La Danseuse

Loïe Fuller nasce a Fullersburg, Illinois, circondata da uomini, cavalli e natura. Il destino, però, interrompe presto l’equilibrio di quella vita e, dopo la morte del padre, Loïe cerca di trovare una sistemazione dalla madre, anche se tra le due donne non scorre affatto buon sangue. Nel frattempo, la sua passione per il movimento, la danza, i colori e le coreografie le farà maturare velocemente un vero talento per lo spettacolo. Pur senza aver mai fatto studi appositi, Loïe si cimenterà infatti a lungo come attrice teatrale e danzatrice in spettacoli folkloristici, vaudeville, circhi, burlesque e teatro di varietà. Una passione che unita al suo talento creativo le farà lasciare l’America per raggiungere la Francia della Belle Epoque, dove otterrà un successo davvero sorprendente grazie alle sue esibizioni, creazioni cariche di energia e magia, veri e propri spettacoli visivi e cromatici che lei stessa ideava facendo bozzetti e immaginando non solo i vestiti da indossare ma anche i movimenti da eseguire. Ballerina originale e di talento e coreografa di sé stessa, la ragazza si spingerà fin oltre i limiti delle proprie possibilità pur di stupire e guadagnarsi un posto nel prestigioso Folies-Bergère di Parigi. A segnare, però, il corso della sua vita (e carriera) sarà il rapporto con il suo protettore Louis e (soprattutto) l’incontro con Isadora Duncan (interpretata da Lily-Rose Melody Depp – figlia del celebre attore), ballerina classica di grande talento e assetata di successo che colpirà l’attenzione (non solo) di Loïe, rubandole la scena e determinando un cambiamento sostanziale tanto nella sua carriera quanto nella sua vita.

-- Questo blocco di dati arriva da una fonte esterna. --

/-- R370: the NAK is repeated every 1 µs. -/
def doNakRepeatTimer (p : Nat) (s : State) : State :=
  match (s.port p).nakAt with
  | some n =>
    if (s.port p).state = .active && 1000 ≤ s.time.tick - n then
      (s.onPort p fun x => { x with nakAt := some s.time.tick }).sendFlit p fkNak 0 0 false []
    else s
  | none => s

/-! ## Lock loss (R371) -/

/-- A lane loses lock. -/
def State.loseLane (s : State) (p l : Nat) (mark : Mark) : State :=
  let x := s.port p
  let used := (s.usedLanes p).contains l
  if x.state != .active && x.state != .recover && x.state != .init then s
  else
    let s1 := s.onPort p fun x => { x with working := clearBit x.working l }
    let s2 := (s1.charge (laneChannel p l) .pue (s1.linkRecord 0x03 p l 1) mark).1
    if used || x.state = .init then s2.recover p else s2

def doLaneLockLoss (p l : Nat) (s : State) : State := s.loseLane p l .natural

/-- A shot of row 0x03 holds a lane out of lock for `us` µs. -/
def State.holdLane (s : State) (lane us : Nat) (mark : Mark) : State :=
  (s.onInj fun i => { i with laneHold := tset 0 i.laneHold lane (s.time.tick + us * 1000) }).loseLane (lane / 4) (lane % 4) mark

/-! ## Transmission (R375, R388) -/

/-- What a port sends next: the head of a VC, or the first message of the open window's flow. -/
inductive Pick
  | queue (vc : Nat)
  | flow (f : Nat)
  deriving DecidableEq, Repr

/-- Whether the head of a VC is covered by credits. -/
def Port.covered (x : Port) (vc : Nat) : Bool :=
  match (tget [] x.queues vc).head? with
  | some m => m.slots ≤ x.credits.getD vc 0
  | none => false

def State.pickMessage (s : State) (p : Nat) : Option Pick :=
  let x := s.port p
  if x.covered 7 then some (.queue 7)
  else if x.covered 6 then some (.queue 6)
  else
    match x.openWindow with
    | some w =>
      let f := s.fld F.CLZ_WIN_CFG_FLOW p w
      match x.flows.find? fun m => m.flow == f with
      | some m => if s.inSpan p w && m.slots ≤ x.credits.getD 8 0 then some (.flow f) else none
      | none => none
    | none =>
      if x.role = 1 then
        (((upTo 1 6).map fun k => (x.lastVc + k) % 6).find? x.covered).map .queue
      else none

/-- Takes the picked message out of its queue and consumes its credits. -/
def Port.takePick (x : Port) (k : Pick) : Option (LinkMsg × Port) :=
  let pay := fun (x : Port) (pool : Nat) (m : LinkMsg) =>
    { x with credits := x.credits.set pool (x.credits.getD pool 0 - m.slots) }
  match k with
  | .queue vc =>
    match tget [] x.queues vc with
    | m :: rest =>
      some (m, { (pay x vc m) with queues := tset [] x.queues vc rest, lastVc := if vc < 6 then vc else x.lastVc })
    | [] => none
  | .flow f =>
    match x.flows.find? fun m => m.flow == f with
    | some m => some (m, { (pay x 8 m) with flows := x.flows.erase m })
    | none => none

Basato sulla vera storia di Loïe Fuller, La Danseuse, è l’opera prima della giovane regista francese Stephanie Di Giusto presentata nella sezione Un certain regard del Festival di Cannes 2016. 

Ambientata alla fine del 18° secolo, la storia segue la trasformazione della protagonista Loïe Fuller da ragazza ‘semi-selvaggia’ della provincia americana a protagonista assoluta della scena artistica francese, divenuta vera icona del tempo nonché musa ispiratrice per veri maestri dell’arte come Toulouse-Lautrec o i fratelli Lumière. 

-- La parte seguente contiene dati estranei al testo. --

/-! ## Alcove cores and hall controllers (03_alcove_core.md) -/

/-- R81, R83: HALT asks a running or waiting core to stop at its next bundle boundary; RESUME takes a halted one on;
STEP takes it on for exactly one bundle. A hall controller has HALT and RESUME. Only the core named changes. R83,
R355, R475: a restarted controller is at bundle 0 with cleared registers and an empty interrupt stack, and no source
is ACTIVE at it any more. The PMC restarts a faulted controller by itself until its third fault within an hour; then
it leaves it halted and reports it. -/
def Obligations.CoresHaltAndRestart : Prop :=
  ((∀ (a : Agent) (n : Fin 256) (v : Nat) (s : State), s.reaches a .ALC_CTRL n → s.quiet →
    ((s.alcove n).core.state = .running ∨ (s.alcove n).core.state = .waiting) →
    Answers (.alcHalt a n v) s fun u =>
      u.alcove n = { s.alcove n with core := { (s.alcove n).core with haltReq := true } } ∧
      (∀ k, k ≠ n.val → u.alcove k = s.alcove k) ∧ s.sameRegsBut u [(.ALC_CTRL, n.val, 0)] ∧
      u = { s with regs := u.regs, alcoves := u.alcoves }) ∧
  (∀ (a : Agent) (n : Fin 256) (v : Nat) (s : State), s.reaches a .ALC_CTRL n → s.quiet →
    (s.alcove n).core.state = .halted → Answers (.alcResume a n v) s fun u =>
      u.alcove n = { s.alcove n with core := { (s.alcove n).core with
        state := if (s.alcove n).core.wait.isSome then .waiting else .running, haltReq := false, stepOne := false,
        passBreak := true } } ∧
      (∀ k, k ≠ n.val → u.alcove k = s.alcove k) ∧ s.sameRegsBut u [(.ALC_CTRL, n.val, 0)] ∧
      u = { s with regs := u.regs, alcoves := u.alcoves }) ∧
  (∀ (a : Agent) (n : Fin 256) (v : Nat) (s : State), s.reaches a .ALC_CTRL n → s.quiet →
    (s.alcove n).core.state = .halted → F.ALC_CTRL_RESUME.of (v % 2 ^ 32) = 0 → Answers (.alcStep a n v) s fun u =>
      u.alcove n = { s.alcove n with core := { (s.alcove n).core with
        state := if (s.alcove n).core.wait.isSome then .waiting else .running, haltReq := false, stepOne := true,
        passBreak := true } } ∧
      (∀ k, k ≠ n.val → u.alcove k = s.alcove k) ∧ s.sameRegsBut u [(.ALC_CTRL, n.val, 0)] ∧
      u = { s with regs := u.regs, alcoves := u.alcoves }) ∧
  (∀ (a : Agent) (h : Fin 8) (v : Nat) (s : State), s.reaches a .ALC_HC_CTRL h → s.quiet →
    ((s.hc h).core.state = .running ∨ (s.hc h).core.state = .waiting) → F.ALC_HC_CTRL_RESTART.of (v % 2 ^ 32) = 0 →
    Answers (.hcHalt a h v) s fun u =>
      u.hc h = { s.hc h with core := { (s.hc h).core with haltReq := true } } ∧
      (∀ k, k ≠ h.val → u.hc k = s.hc k) ∧ u = { s.raised u with hcs := u.hcs }) ∧
  (∀ (a : Agent) (h : Fin 8) (v : Nat) (s : State), s.reaches a .ALC_HC_CTRL h → s.quiet →
    (s.hc h).core.state = .halted → F.ALC_HC_CTRL_RESTART.of (v % 2 ^ 32) = 0 → Answers (.hcResume a h v) s fun u =>
      u.hc h = { s.hc h with core := { (s.hc h).core with
        state := if (s.hc h).core.wait.isSome then .waiting else .running, haltReq := false, stepOne := false,
        passBreak := true } } ∧
      (∀ k, k ≠ h.val → u.hc k = s.hc k) ∧ u = { s.raised u with hcs := u.hcs })) ∧
  ((∀ (a : Agent) (h : Fin 8) (v : Nat) (s : State), s.reaches a .ALC_HC_CTRL h → s.quiet →
    (a = .pmc ∨ a.isManagement = true) → Answers (.hcRestart a h v) s fun u =>
      u.hc h = (s.hc h).restarted ∧ (u.hc h).core.pc = 0 ∧ (u.hc h).core.g = [] ∧ (u.hc h).core.state = .running ∧
      tget [] u.ic.frames h = [] ∧ tget [] u.ic.taken h = [] ∧
      (∀ src, (u.icSource src).target = some h.val → (u.icSource src).state ≠ .active ∧
        (u.icSource src).state ≠ .activePending) ∧
      (∀ k, k ≠ h.val → u.hc k = s.hc k) ∧ u = { s.raised u with hcs := u.hcs }) ∧
  (∀ (h : Fin 8) (s : State), (s.hc h).core.state = .faulted → s.boot.step ≠ 8 →
    ((s.hc h).faults.filter fun t => s.time.tick - t < 3600000000000).length < 2 →
    Answers (.hcAutoRestart h) s fun u =>
      (u.hc h).core = { Core.reset with state := .running } ∧ (u.hc h).fault = none ∧
      (u.hc h).faults = s.time.tick :: (s.hc h).faults.filter (fun t => s.time.tick - t < 3600000000000) ∧
      tget [] u.ic.frames h = [] ∧ (∀ k, k ≠ h.val → u.hc k = s.hc k) ∧ u = { s.raised u with hcs := u.hcs }) ∧
  (∀ (h : Fin 8) (s : State), (s.hc h).core.state = .faulted → s.boot.step ≠ 8 →
    2 ≤ ((s.hc h).faults.filter fun t => s.time.tick - t < 3600000000000).length →
    Answers (.hcAutoRestart h) s fun u =>
      (u.hc h).core.state = .halted ∧ u.fld F.BOOT_EVENT_HC_HALTED = 1 ∧ (∀ k, k ≠ h.val → u.hc k = s.hc k) ∧
      u = { s.raised u with hcs := u.hcs, ras := u.ras }))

Lo sviluppo del racconto nel passaggio da abiti campagnoli e sdruciti a lustrini e paillette è interessante ma canonico, aderente ai ‘costumi’ e allo schema della storia, parabola di donna salita alla ribalta in una società dove per il gentil sesso era difficile non solo emergere ma perfino vivere dignitosamente. 

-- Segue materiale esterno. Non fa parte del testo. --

/-! ## `State.onHc` -/

section
variable (s : State) (h : Nat) (f : HallCtl → HallCtl)
@[simp] theorem State.onHc_pending : (s.onHc h f).pending = s.pending := rfl
@[simp] theorem State.onHc_order : (s.onHc h f).order = s.order := rfl
@[simp] theorem State.onHc_regs : (s.onHc h f).regs = s.regs := rfl
@[simp] theorem State.onHc_readData : (s.onHc h f).readData = s.readData := rfl
@[simp] theorem State.onHc_time : (s.onHc h f).time = s.time := rfl
@[simp] theorem State.onHc_ic : (s.onHc h f).ic = s.ic := rfl
@[simp] theorem State.onHc_ras : (s.onHc h f).ras = s.ras := rfl
@[simp] theorem State.onHc_pwr : (s.onHc h f).pwr = s.pwr := rfl
@[simp] theorem State.onHc_part : (s.onHc h f).part = s.part := rfl
@[simp] theorem State.onHc_host : (s.onHc h f).host = s.host := rfl
@[simp] theorem State.onHc_boot : (s.onHc h f).boot = s.boot := rfl
@[simp] theorem State.onHc_clz : (s.onHc h f).clz = s.clz := rfl
@[simp] theorem State.onHc_mem : (s.onHc h f).mem = s.mem := rfl
@[simp] theorem State.onHc_hbm : (s.onHc h f).hbm = s.hbm := rfl
@[simp] theorem State.onHc_sync : (s.onHc h f).sync = s.sync := rfl
@[simp] theorem State.onHc_vst : (s.onHc h f).vst = s.vst := rfl
@[simp] theorem State.onHc_inj : (s.onHc h f).inj = s.inj := rfl
@[simp] theorem State.onHc_ann : (s.onHc h f).ann = s.ann := rfl
@[simp] theorem State.onHc_sdc : (s.onHc h f).sdc = s.sdc := rfl
@[simp] theorem State.onHc_alcoves : (s.onHc h f).alcoves = s.alcoves := rfl
@[simp] theorem State.onHc_out : (s.onHc h f).out = s.out := rfl
@[simp] theorem State.onHc_drawn : (s.onHc h f).drawn = s.drawn := rfl
end

/-! ## `State.setAnn` -/

section
variable (s : State) (h : Nat) (x : Option AnnRun)
@[simp] theorem State.setAnn_pending : (s.setAnn h x).pending = s.pending := rfl
@[simp] theorem State.setAnn_order : (s.setAnn h x).order = s.order := rfl
@[simp] theorem State.setAnn_regs : (s.setAnn h x).regs = s.regs := rfl
@[simp] theorem State.setAnn_readData : (s.setAnn h x).readData = s.readData := rfl
@[simp] theorem State.setAnn_time : (s.setAnn h x).time = s.time := rfl
@[simp] theorem State.setAnn_ic : (s.setAnn h x).ic = s.ic := rfl
@[simp] theorem State.setAnn_ras : (s.setAnn h x).ras = s.ras := rfl
@[simp] theorem State.setAnn_pwr : (s.setAnn h x).pwr = s.pwr := rfl
@[simp] theorem State.setAnn_part : (s.setAnn h x).part = s.part := rfl
@[simp] theorem State.setAnn_host : (s.setAnn h x).host = s.host := rfl
@[simp] theorem State.setAnn_boot : (s.setAnn h x).boot = s.boot := rfl
@[simp] theorem State.setAnn_clz : (s.setAnn h x).clz = s.clz := rfl
@[simp] theorem State.setAnn_mem : (s.setAnn h x).mem = s.mem := rfl
@[simp] theorem State.setAnn_hbm : (s.setAnn h x).hbm = s.hbm := rfl
@[simp] theorem State.setAnn_sync : (s.setAnn h x).sync = s.sync := rfl
@[simp] theorem State.setAnn_vst : (s.setAnn h x).vst = s.vst := rfl
@[simp] theorem State.setAnn_inj : (s.setAnn h x).inj = s.inj := rfl
@[simp] theorem State.setAnn_sdc : (s.setAnn h x).sdc = s.sdc := rfl
@[simp] theorem State.setAnn_alcoves : (s.setAnn h x).alcoves = s.alcoves := rfl
@[simp] theorem State.setAnn_hcs : (s.setAnn h x).hcs = s.hcs := rfl
@[simp] theorem State.setAnn_out : (s.setAnn h x).out = s.out := rfl
@[simp] theorem State.setAnn_drawn : (s.setAnn h x).drawn = s.drawn := rfl
end

/-! ## `State.emit` -/

section
variable (s : State) (x : Out)
@[simp] theorem State.emit_pending : (s.emit x).pending = s.pending := rfl
@[simp] theorem State.emit_order : (s.emit x).order = s.order := rfl
@[simp] theorem State.emit_regs : (s.emit x).regs = s.regs := rfl
@[simp] theorem State.emit_readData : (s.emit x).readData = s.readData := rfl
@[simp] theorem State.emit_time : (s.emit x).time = s.time := rfl
@[simp] theorem State.emit_ic : (s.emit x).ic = s.ic := rfl
@[simp] theorem State.emit_ras : (s.emit x).ras = s.ras := rfl
@[simp] theorem State.emit_pwr : (s.emit x).pwr = s.pwr := rfl
@[simp] theorem State.emit_part : (s.emit x).part = s.part := rfl
@[simp] theorem State.emit_host : (s.emit x).host = s.host := rfl
@[simp] theorem State.emit_boot : (s.emit x).boot = s.boot := rfl
@[simp] theorem State.emit_clz : (s.emit x).clz = s.clz := rfl
@[simp] theorem State.emit_mem : (s.emit x).mem = s.mem := rfl
@[simp] theorem State.emit_hbm : (s.emit x).hbm = s.hbm := rfl
@[simp] theorem State.emit_sync : (s.emit x).sync = s.sync := rfl
@[simp] theorem State.emit_vst : (s.emit x).vst = s.vst := rfl
@[simp] theorem State.emit_inj : (s.emit x).inj = s.inj := rfl
@[simp] theorem State.emit_ann : (s.emit x).ann = s.ann := rfl
@[simp] theorem State.emit_sdc : (s.emit x).sdc = s.sdc := rfl
@[simp] theorem State.emit_alcoves : (s.emit x).alcoves = s.alcoves := rfl
@[simp] theorem State.emit_hcs : (s.emit x).hcs = s.hcs := rfl
@[simp] theorem State.emit_drawn : (s.emit x).drawn = s.drawn := rfl
end

/-! ## `State.setPort` -/

section
variable (s : State) (p : Nat) (x : Port)
@[simp] theorem State.setPort_pending : (s.setPort p x).pending = s.pending := rfl
@[simp] theorem State.setPort_order : (s.setPort p x).order = s.order := rfl
@[simp] theorem State.setPort_regs : (s.setPort p x).regs = s.regs := rfl
@[simp] theorem State.setPort_readData : (s.setPort p x).readData = s.readData := rfl
@[simp] theorem State.setPort_time : (s.setPort p x).time = s.time := rfl
@[simp] theorem State.setPort_ic : (s.setPort p x).ic = s.ic := rfl
@[simp] theorem State.setPort_ras : (s.setPort p x).ras = s.ras := rfl
@[simp] theorem State.setPort_pwr : (s.setPort p x).pwr = s.pwr := rfl
@[simp] theorem State.setPort_part : (s.setPort p x).part = s.part := rfl
@[simp] theorem State.setPort_host : (s.setPort p x).host = s.host := rfl
@[simp] theorem State.setPort_boot : (s.setPort p x).boot = s.boot := rfl
@[simp] theorem State.setPort_mem : (s.setPort p x).mem = s.mem := rfl
@[simp] theorem State.setPort_hbm : (s.setPort p x).hbm = s.hbm := rfl
@[simp] theorem State.setPort_sync : (s.setPort p x).sync = s.sync := rfl
@[simp] theorem State.setPort_vst : (s.setPort p x).vst = s.vst := rfl
@[simp] theorem State.setPort_inj : (s.setPort p x).inj = s.inj := rfl
@[simp] theorem State.setPort_ann : (s.setPort p x).ann = s.ann := rfl
@[simp] theorem State.setPort_sdc : (s.setPort p x).sdc = s.sdc := rfl
@[simp] theorem State.setPort_alcoves : (s.setPort p x).alcoves = s.alcoves := rfl
@[simp] theorem State.setPort_hcs : (s.setPort p x).hcs = s.hcs := rfl
@[simp] theorem State.setPort_out : (s.setPort p x).out = s.out := rfl
@[simp] theorem State.setPort_drawn : (s.setPort p x).drawn = s.drawn := rfl
end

A dare valore aggiunto al film della Di Giusto è sicuramente il gusto per l’arte, un’estetica raffinata che nelle coreografie e nella scelta di una regia elegante, compita, garantisce alla narrazione una certa suadenza. Elemento che risalta soprattutto nei momenti ‘in scena’. Insieme al tripudio di musiche, colori, complici fedeli del successo della Fuller, c’è poi la presenza scenica della protagonista Soko, cantante e attrice francese di origine polacca che regala qui un’interpretazione partecipata, intensa, in grado di cogliere gli slanci così come i momenti d’ombra del suo personaggio. Un’interpretazione che soprattutto in chiusura regala al film un picco d’emozione, rievocando in serie tutte quelle storie di donne battutesi oltre i tempi e le convenzioni sociali.

L’esegesi tragica e romantica di un’eroina d’altri tempi spesasi totalmente nell’arte e per l’arte. Un’opera delicata pure nelle sue declinazioni più tragiche, e una regista in divenire che forse val la pena di tenere d’occhio.